A huge amount of data will be calculated (with parts of it discarded as described above) just to find the salt in the image, and after that a huge key is selected for PBKDF2, before any data is even touched. All of this needs to be calculated to find where in the pixel stream the user data even starts, and even more so to be able to find the user data encryption stream.
Your password and salt will be used with the PBKDF2 function, with the number of iterations you have chosen. This will create the initial crypto stream SHA512PBKDF2 { password = content(SHARED-SECRET-FILE), salt = salt, iter = complexity }
. The initial crypto stream will be used to fetch 1/30 of all pixels, and save their entire value in the chosen color in the variable bigSalt
. Every seperate byte in bigSalt
has a 50% chance of getting inverted before being used in the salt.

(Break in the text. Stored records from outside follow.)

-- ==== Sys2Proof/Machine/Amend.lean ====
section
/-!
DEFINITION. AMEND (R183): the amendable fields of each class with their levels, device states, clamps and combinations, and
the request. A field's checks run in the order of R183: the field code, the level, the device state, the value.
-/
namespace Sys2Proof.Machine

/-! ### What every AMEND shares (R183) -/

/-- A field code that the class does not give, or a field that is not amendable. -/
def notAmendable : Check Served := .error (Reply.refuse .form)

/-- The client's level allows the field. -/
def mayAmend (client level : Nat) (s : State) : Check Unit := require (s.clientLevel client ≤ level) .authority

/-- A number: it replaces the old one, brought to the nearer end of its range. The response carries the prior value. -/
def amendNumber (r : Reader Nat) (enc : Nat → List Byte) (clamp : Nat → Nat) (prior : Nat) (put : Nat → State)
    (body : List Byte) : Check Served := do
  let (v, _) ← fields r body
  return (Reply.clampedIf (clamp v ≠ v) (enc prior), put (clamp v))

/-- A flag of a flag set: those named in the mask take their state from the value, the others keep their own. -/
def maskedFlag (value mask : Byte) (bit : Nat) (old : Bool) : Bool :=
  if mask.getLsbD bit then value.getLsbD bit else old

/-- A flag set as it is amended: value, mask. -/
def readFlagSet : Reader (Byte × Byte) := fun body => do
  let (value, body) ← readByte body
  let (mask, body) ← readByte body
  return ((value, mask), body)

/-! ### Zones (R18 to R20) -/

/-- A structural field of a zone: level 0, in UNCONFIGURED only (R19). -/
def amendStructure (client n : Nat) (z : Zone) (r : Reader Nat) (prior : List Byte)
    (set : Nat → ZoneConfig → ZoneConfig) (body : List Byte) (s : State) : Check Served := do
  mayAmend client 0 s
  needUnconfigured s
  let (v, _) ← fields r body
  needRange n (set v z.config) s
  return (Reply.done prior, replaceZone n z (set v z.config) s)

/-- The air head list of a zone: level 0, in every device state, and never empty outside UNCONFIGURED (R19). -/
def amendAirHeads (client n : Nat) (z : Zone) (body : List Byte) (s : State) : Check Served := do
  mayAmend client 0 s
  let (l, _) ← fields (readList readHead) body
  needAirHeads l s
  require (s.device = .unconfigured || !l.isEmpty) .combination
  return (Reply.done (listBytes headBytes z.config.airHeads), replaceZone n z { z.config with airHeads := l } s)

/-- A numeric operational field of a zone: level 1, in every device state (R18). -/
def amendSetting (client n : Nat) (z : Zone) (r : Reader Nat) (enc : Nat → List Byte) (clamp : Nat → Nat) (prior : Nat)
    (set : Nat → ZoneConfig → ZoneConfig) (body : List Byte) (s : State) : Check Served := do
  mayAmend client 1 s
  amendNumber r enc clamp prior (fun v => replaceZone n z (set v z.config) s) body

/-- The flags of a zone amended by mask (R18). -/
def ZoneConfig.withFlags (value mask : Byte) (c : ZoneConfig) : ZoneConfig :=
  { c with
    longAllowed := maskedFlag value mask 0 c.longAllowed
    fireGroup := maskedFlag value mask 1 c.fireGroup
    haltRole := maskedFlag value mask 2 c.haltRole }

/-- The flag set of a zone: level 1, in every device state (R18). A change of the fire role is an input of the demand step
and of the targets (R102, R104). -/
def amendZoneFlags (client n : Nat) (z : Zone) (body : List Byte) (s : State) : Check Served := do
  mayAmend client 1 s
  let ((value, mask), _) ← fields readFlagSet body
  let c := z.config.withFlags value mask
  let s' := replaceZone n z c s
  return (Reply.done (flagSet z.config.flags), if c.haltRole = z.config.haltRole then s' else settleZone n (settleDemand [n] s'))

/-- AMEND of a zone: zone, field. -/
def amendZone (client : Nat) (body : List Byte) (s : State) : Check Served := do
  let (n, body) ← fields readU8 body
  let z ← needZone n s
  let c := z.config
  let (field, body) ← fields readU8 body
  match field with
  | 1 => amendStructure client n z readU8 (u8 c.level) (fun v c => { c with level := v }) body s
  | 2 => amendStructure client n z readU16 (u16 c.bayBase) (fun v c => { c with bayBase := v }) body s
  | 3 => amendStructure client n z readU8 (u8 c.bayCount) (fun v c => { c with bayCount := v }) body s
  | 4 => amendAirHeads client n z body s
  | 5 =>
    amendSetting client n z readU16 u16 (clampTo 30 900) c.travelTime (fun v c => { c with travelTime := v }) body s
  | 6 => amendSetting client n z readU8 u8 (clampTo 0 2) c.baseStep (fun v c => { c with baseStep := v }) body s
  | 7 => amendSetting client n z readU8 u8 (clampTo 0 2) c.quietBase (fun v c => { c with quietBase := v }) body s
  | 8 => amendSetting client n z readU8 u8 (clampTo 0 4) c.blindStep (fun v c => { c with blindStep := v }) body s
  | 9 => amendZoneFlags client n z body s
  | _ => notAmendable

/-! ### Bays (R26, R33, R46) -/

/-- The locked flag: level 0, in every device state. -/
def amendLocked (client g : Nat) (b : Bay) (body : List Byte) (s : State) : Check Served := do
  mayAmend client 0 s
  let (v, _) ← fields readFlag body
  return (Reply.done (flagByte b.locked), changeBay g (fun x => { x with locked := v }) s)

/-- The kind: level 0, in UNCONFIGURED. -/
def amendBayKind (client g : Nat) (b : Bay) (body : List Byte) (s : State) : Check Served := do
  mayAmend client 0 s
  needUnconfigured s
  let (v, _) ← fields readU8 body
  let k ← need (BayKind.ofCode v) .form
  return (Reply.done (u8 b.kind.code), changeBay g (fun x => { x with kind := k }) s)

/-- The binding: level 0, in UNCONFIGURED, as a CONFIGURE of that field. -/
def amendBinding (client g : Nat) (b : Bay) (body : List Byte) (s : State) : Check Served := do
  mayAmend client 0 s
  needUnconfigured s
  let (v, _) ← fields (readOpt readBinding) body
  require (bindingInRange v) .range
  return (Reply.done (optBytes bindingBytes b.binding), changeBay g (Bay.rebound s.partTime v) s)

/-- A host-set occupancy (R33): `present` says which. In UNCONFIGURED it is no arrival or departure. -/
def hostSet (g : Nat) (b : Bay) (present : Bool) (s : State) : State :=
  if decide (b.occupancy = .present) = present then s
  else if s.device = .unconfigured then
    changeBay g (if present then Bay.arrived s.partTime else Bay.departed s.partTime) s
  else if present then arrival g s
  else departure g s

/-- The occupancy an AMEND may carry: VACANT or PRESENT (R33). -/
def hostOccupancy : Nat → Option Bool
  | 0 => some false
  | 2 => some true
  | _ => none

/-- The occupancy of a SENSORLESS bay: level 2 (R33). -/
def amendOccupancy (client g : Nat) (b : Bay) (body : List Byte) (s : State) : Check Served := do
  mayAmend client 2 s
  let (v, _) ← fields readU8 body
  let present ← need (hostOccupancy v) .form
  require b.binding.isNone .combination
  require (b.service = .inService) .notNow
  return (Reply.done (u8 b.occupancy.code), hostSet g b present s)

/-- AMEND of a bay: zone, index, field. -/
def amendBay (client : Nat) (body : List Byte) (s : State) : Check Served := do
  let ((z, i), body) ← fields readHandle body
  let (g, b) ← needBay z i s
  let (field, body) ← fields readU8 body
  match field with
  | 1 => amendLocked client g b body s
  | 2 => amendBayKind client g b body s
  | 3 => amendBinding client g b body s
  | 4 => amendOccupancy client g b body s
  | _ => notAmendable

/-- AMEND of the bay table settings: field (R26). -/
def amendBaySettings (client : Nat) (body : List Byte) (s : State) : Check Served := do
  let (field, body) ← fields readU8 body
  match field with
  | 1 => do
    mayAmend client 1 s
    amendNumber readU8 u8 clampSettle s.settleTime s.setSettleTime body
  | _ => notAmendable

/-! ### Passages (R51, R69) -/

/-- The state with a passage's configuration replaced; its live fields are kept. -/
def setPassageConfig (n : Nat) (c : PassageConfig) (s : State) : State :=
  s.setPassages (s.passages.upd n fun p => { p with config := c })

/-- The preference list: level 1, in every device state; outside UNCONFIGURED its zones are configured (R1) and an ENTRY's is
never empty. The NO_RECORD of R1 stands after the list's RANGE and FORM, before that COMBINATION
(notes/assumptions/36.md). -/
def amendPreference (client n : Nat) (c : PassageConfig) (body : List Byte) (s : State) : Check Served := do
  mayAmend client 1 s
  let (l, _) ← fields (readList readU8) body
  require (l.all fun z => z < Config.zoneSlots) .range
  require (preferenceFits l) .form
  needZonesThere l s
  require (s.device = .unconfigured || c.kind ≠ .entry || !l.isEmpty) .combination
  return (Reply.done (listBytes u8 c.preference), setPassageConfig n { c with preference := l } s)

/-- The wake flag: level 1, in every device state. -/
def amendPassageWake (client n : Nat) (c : PassageConfig) (body : List Byte) (s : State) : Check Served := do
  mayAmend client 1 s
  let (v, _) ← fields readFlag body
  return (Reply.done (flagByte c.wakeFlag), setPassageConfig n { c with wakeFlag := v } s)

/-- A number of a passage. -/
def amendPassageNumber (client level n : Nat) (clamp : Nat → Nat) (prior : Nat) (c : Nat → PassageConfig)
    (body : List Byte) (s : State) : Check Served := do
  mayAmend client level s
  amendNumber readU16 u16 clamp prior (fun v => setPassageConfig n (c v) s) body

/-- Kind, loop head, from zone, to zone and entry sign: level 0, in UNCONFIGURED, the resulting record checked as R50
states. -/
def amendPassageStructure {α : Type} (client n : Nat) (r : Reader α) (prior : List Byte) (c : α → PassageConfig)
    (body : List Byte) (s : State) : Check Served := do
  mayAmend client 0 s
  needUnconfigured s
  let (v, _) ← fields r body
  needPassageConfig n (c v) (c v).unusedAbsent s
  return (Reply.done prior, setPassageConfig n (c v) s)

/-- A passage kind, by its code; another code is malformed. -/
def readPassageKind : Reader PassageKind := fun body => do
  let (v, body) ← readU8 body
  let k ← PassageKind.ofCode v
  return (k, body)

/-- AMEND of a passage: passage number, field. -/
def amendPassage (client : Nat) (body : List Byte) (s : State) : Check Served := do
  let (n, body) ← fields readU8 body
  let p ← needRecord Config.passageSlots s.passages n
  let c := p.config
  let (field, body) ← fields readU8 body
  match field with
  | 1 => amendPreference client n c body s
  | 2 => amendPassageWake client n c body s
  | 3 => amendPassageNumber client 1 n clampWindow c.kioskWindow (fun v => { c with kioskWindow := v }) body s
  | 4 => amendPassageNumber client 0 n clampSpacing c.spacing (fun v => { c with spacing := v }) body s
  | 5 => amendPassageNumber client 0 n clampLoop c.loopLength (fun v => { c with loopLength := v }) body s
  | 6 => amendPassageStructure client n readPassageKind (u8 c.kind.code) (fun v => { c with kind := v }) body s
  | 7 => amendPassageStructure client n readHead (headBytes c.head) (fun v => { c with head := v }) body s
  | 8 =>
    amendPassageStructure client n (readOpt readU8) (optBytes u8 c.fromZone) (fun v => { c with fromZone := v }) body s
  | 9 =>
    amendPassageStructure client n (readOpt readU8) (optBytes u8 c.toZone) (fun v => { c with toZone := v }) body s
  | 10 =>
    amendPassageStructure client n (readOpt readU8) (optBytes u8 c.entrySign) (fun v => { c with entrySign := v }) body s
  | _ => notAmendable

/-- A limit of the passage unit: level 1, in every device state, refused where the car limit would stand above the van
limit (R51). -/
def amendLimit (client : Nat) (clamp : Nat → Nat) (prior : Nat) (c : Nat → PassageSettings) (body : List Byte)
    (s : State) : Check Served := do
  mayAmend client 1 s
  let (v, _) ← fields readU16 body
  require (c (clamp v)).ordered .combination
  return (Reply.clampedIf (clamp v ≠ v) (u16 prior), s.setPassageSettings (c (clamp v)))

/-- AMEND of the passage unit settings: field. -/
def amendPassageSettings (client : Nat) (body : List Byte) (s : State) : Check Served := do
  let c := s.passageSettings
  let (field, body) ← fields readU8 body
  match field with
  | 1 => amendLimit client clampCar c.carLimit (fun v => { c with carLimit := v }) body s
  | 2 => amendLimit client clampVan c.vanLimit (fun v => { c with vanLimit := v }) body s
  | _ => notAmendable

/-! ### Signs (R70, R71) -/

/-- The state with a sign's configuration replaced; its live fields are kept (R73). -/
def setSignConfig (n : Nat) (c : SignConfig) (s : State) : State :=
  s.setSigns (s.signs.upd n fun r => { r with config := c })

/-- A field of a sign, the resulting record checked as R70 states; outside UNCONFIGURED the zones that the value names are
configured (R1). That NO_RECORD stands after the RANGE and FORM of R70 (notes/assumptions/36.md). -/
def amendSignField {α : Type} (client level n : Nat) (r : Reader α) (prior : List Byte) (c : α → SignConfig)
    (names : α → List Nat) (body : List Byte) (s : State) : Check Served := do
  mayAmend client level s
  require (level = 1 || s.device = .unconfigured) .notNow
  let (v, _) ← fields r body
  needSignConfig n (c v) s
  needZonesThere (names v) s
  return (Reply.done prior, setSignConfig n (c v) s)

/-- AMEND of a sign: sign number, field. -/
def amendSign (client : Nat) (body : List Byte) (s : State) : Check Served := do
  let (n, body) ← fields readU8 body
  let r ← needRecord Config.signSlots s.signs n
  let c := r.config
  let (field, body) ← fields readU8 body
  match field with
  | 1 =>
    amendSignField client 1 n (readList readU8) (listBytes u8 c.watched) (fun v => { c with watched := v }) (fun v => v)
      body s
  | 2 =>
    amendSignField client 1 n (readList readPair) (listBytes pairBytes c.directions)
      (fun v => { c with directions := v }) (List.map Prod.fst) body s
  | 3 => do
    mayAmend client 1 s
    amendNumber readU8 u8 clampShow c.showTime (fun v => setSignConfig n { c with showTime := v } s) body
  | 4 => amendSignField client 1 n readFlag (flagByte c.hostFlag) (fun v => { c with hostFlag := v }) (fun _ => []) body s
  | 5 => amendSignField client 0 n readHead (headBytes c.head) (fun v => { c with head := v }) (fun _ => []) body s
  | _ => notAmendable

/-- The state with a pattern entry replaced. -/
def setPattern (code : Nat) (p : Pattern) (s : State) : State := s.setPatterns (s.patterns.setIfInBounds code p)

/-- A pattern word with its show-count flag. -/
def readPattern : Reader Pattern := fun body => do
  let (word, body) ← readHalf body
  let (flag, body) ← readFlag body
  return ({ word := word, showCount := flag }, body)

The crypto stream will then be used to create the 256 byte PBKDF2 random, newPbkdfSecret
, and the first AES256 key, aesSecret1
. The crypto stream will now be replaced by the stream hmacSha512Pbkdf2(newPbkdfSecret, bigSalt || yourSalt, 5 iterations)
. From this new crypto stream we read the second AES256 key, aesSecret2
. We now add the AES256 keys to the stream by setting the stream to drop(16 bytes, hmacSha512Pbkdf2(newPbkdfSecret, bigSalt || yourSalt, 5 iterations)) ⊕ AES256(aesSecret1)
⊕ AES256(aesSecret2)`. This will be the "random data" used to choose pixels and xor values for the encrypted PKI key, header and data.
This is done to assure that all user data is encrypted against an unique crypto stream every time, even if the same key and salt is being used.
This can all be verified in the function createRandomStates
in Steganography.hs.
The program supports RSA and Curve25519 DH. The RSA algorithm has a checksum and could possibly be used to gain more information, even though it's not likely. This is not the case with Curve25519. The RSA also has much bigger keys. For these two reasons it's recommended that the Curve algorithm is used. The RSA is implemented to allow users to use their own keys (instead of keys generated by this program) and to allow for users to use public keys that are already in use. Apart from that it's only in the program because it's the first PKI system I built.
After the Encryption/Decryption step, RSA can be used. This is done by adding a public key for encryption and private key for decryption. For encryption a big random secret bigRandom
will be created from the system random source (so not pseudorandom coming from the program). This random will be encrypted using OEAP and write it to the image in the exact same way as data is usually written. Once it has been put in the image a new salt salt
of 256 bytes is generated. At this point a new cryptostream, hmacSha512Pbkdf2(bigRandom, salt, 5)
, is added to the entropy sources.
On the receiving end it works pretty much the same, except bigRandom
is read from the image and decrypted using the private key, after which the salt is created and they are both added to the new cryptostream in the same way.
Note that when you encrypt using a 2048 bit RSA key, the result will be 2048 bits long. This means that a 2048 key will probably change additionally ~1024 bits in the image (or in the worst case 2048 bits), which makes the Steganography manipulation easier to detect. For this reason, if you want to keep the detection rate down you should have small RSA keys (or skip the RSA function all together). It will, however, add an extra layer of security where you could exchange keys over an untrusted channel.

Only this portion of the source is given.